(Stored data)
-- ==== Sys2Proof/Certificates/Slice0/Obligations.lean ====
section
/-! DEFINITION. What the provers are asked: statements about the block, from the rules of spec/. -/

open Sys2Proof Sys2Proof.Machine

/-! ### The block as a whole -/

/-- A step with a command in front of the queue is that command's effect on the block with the queue's rest. -/
def Obligations.StepTakesFront : Prop :=
  ∀ (c : Instr) (cs : List Instr) (s : State), s.pending = c :: cs → step s = exec c { s with pending := cs }

/-- With nothing commanded (log entry 3, the model's choice): a block held in reset idles; the oldest write of the quad-SPI
queue leaves it (13 R471), one to an illegal address being counted and dropped; else the oldest byte of the UART's FIFO
leaves (18 R645); else nothing changes. -/
def Obligations.EmptyQueueStep : Prop :=
  ∀ s : State, s.pending = [] → s.Canonical →
    (s.coreOn = false → step s = .next s) ∧
    (∀ a v r, s.coreOn = true → s.host.qspiQ = (a, v) :: r → qspiGood a = false → ∃ n, step s = .next n ∧
      n.host = { s.host with qspiQ := r } ∧
      rget n.regs Reg.HOST_BADACC = satAdd (rget s.regs Reg.HOST_BADACC) 1 ∧ Raised [Src.HP_BADACC] s n ∧
      RegsOnly [Reg.HOST_BADACC] s n ∧ Only [.host, .regs, .flt] s n) ∧
    (∀ b r, s.coreOn = true → s.host.qspiQ = [] → s.fst.uartTx = b :: r → ∃ n, step s = .next n ∧
      n.fst = { s.fst with uartTx := r } ∧ n.out = .uart b :: s.out ∧ Only [.fst, .out] s n) ∧
    (s.coreOn = true → s.host.qspiQ = [] → s.fst.uartTx = [] → step s = .next s)

/-- Every command of the table answers a next state from every state, and changes no part of the block outside the parts that
`touches` lists for it: the frame of each command, part by part. -/
def Obligations.EveryCommandTouchesOnlyItsParts : Prop :=
  ∀ (c : Instr) (s : State), ∃ n, exec c s = .next n ∧ Only (touches c) s n

/-- 20 R694, 15 R537, 17 R588: while both the core and Glade are held in reset, a command other than a reset's change lets
time pass and does nothing else. -/
def Obligations.HeldBlockOnlyCountsTime : Prop :=
  ∀ (c : Instr) (s : State), s.coreOn = false → s.gladeOn = false →
    (∀ t h e, c ≠ .porstNRelease t h e) → (∀ t, c ≠ .porstNAssert t) → (∀ t, c ≠ .coreRelease t) →
    ∃ n, exec c s = .next n ∧ s.now ≤ n.now ∧ Only [.now] s n

/-- Every step keeps the canonical form of the register words, the stores, the fault counts and classes, the log ring, the
curves and the derating map. -/
def Obligations.StepKeepsCanonicalForm : Prop :=
  ∀ s n : State, s.Canonical → step s = .next n → n.Canonical

/-- 03 R94, 13 R471, 18 R645, 11 R404, R405: the queue of health clears, the quad-SPI write queue, the two FIFOs of the UART
and the records of genlock never grow past their sizes, whatever is commanded. -/
def Obligations.StepKeepsQueuesBounded : Prop :=
  ∀ s n : State, s.Bounded → step s = .next n → n.Bounded

/-- What the sections state for reset: no vector disarmed (13 R490), the reaction table all Safe Light Off (17 R596), the ERR
pair in Fault (16 R576), reference temperature defaulted (15 R539), the boot window of the watchdog (18 R659), SWING, PRE
and POST of the lanes (05 R209), K at 4096 (09 R353), nothing commanded, and a sample of the register words. The state
right after reset is canonical, and its queues are within their sizes. Clauses that rest on a reading or choice of the
model follow log entries 4 and 87. -/
def Obligations.ResetState : Prop :=
  (State.reset.host.armed = 0xFFFFFFFF#32 ∧ State.reset.flt.rx = 0x1FF ∧ State.reset.glade.errFault = true ∧
    State.reset.glade.st = .load ∧ State.reset.thm.refDef = true ∧ State.reset.glade.wdBoot = true ∧
    State.reset.fst.st = .reset ∧ State.reset.tb.fcnt = 0 ∧ State.reset.tb.gl = .free ∧ State.reset.cmt.st = .idle ∧
    State.reset.pending = [] ∧ State.reset.out = [] ∧
    (∀ l : Fin 8, (State.reset.lane[l]).st = .off ∧ (State.reset.lane[l]).swing = 8 ∧ (State.reset.lane[l]).pre = 0 ∧
      (State.reset.lane[l]).post = 4) ∧
    (∀ a : Fin 16, State.reset.corr.k[a] = 4096 ∧ (State.reset.arr[a]).ready = false) ∧
    (∀ a, rget State.reset.regs a = regReset a) ∧
    regReset (0x50 * 0x1000 + 0x02C) = 4 ∧ regReset (0x60 * 0x1000 + 0x02C) = 2 ∧ regReset 0x2C = 3) ∧
  (State.reset.Canonical ∧ State.reset.Bounded)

▸ INSTRUCTIONS TO FOLLOW
The reply should hold only the lines from the top of the records through the line that has "RegsOnly [Reg.HOST_BADACC] s", each one exact.

▸ EXERCISE ANSWER
-- ==== Sys2Proof/Certificates/Slice0/Obligations.lean ====
section
/-! DEFINITION. What the provers are asked: statements about the block, from the rules of spec/. -/

open Sys2Proof Sys2Proof.Machine

/-! ### The block as a whole -/

/-- A step with a command in front of the queue is that command's effect on the block with the queue's rest. -/
def Obligations.StepTakesFront : Prop :=
  ∀ (c : Instr) (cs : List Instr) (s : State), s.pending = c :: cs → step s = exec c { s with pending := cs }

/-- With nothing commanded (log entry 3, the model's choice): a block held in reset idles; the oldest write of the quad-SPI
queue leaves it (13 R471), one to an illegal address being counted and dropped; else the oldest byte of the UART's FIFO
leaves (18 R645); else nothing changes. -/
def Obligations.EmptyQueueStep : Prop :=
  ∀ s : State, s.pending = [] → s.Canonical →
    (s.coreOn = false → step s = .next s) ∧
    (∀ a v r, s.coreOn = true → s.host.qspiQ = (a, v) :: r → qspiGood a = false → ∃ n, step s = .next n ∧
      n.host = { s.host with qspiQ := r } ∧
      rget n.regs Reg.HOST_BADACC = satAdd (rget s.regs Reg.HOST_BADACC) 1 ∧ Raised [Src.HP_BADACC] s n ∧
      RegsOnly [Reg.HOST_BADACC] s n ∧ Only [.host, .regs, .flt] s n) ∧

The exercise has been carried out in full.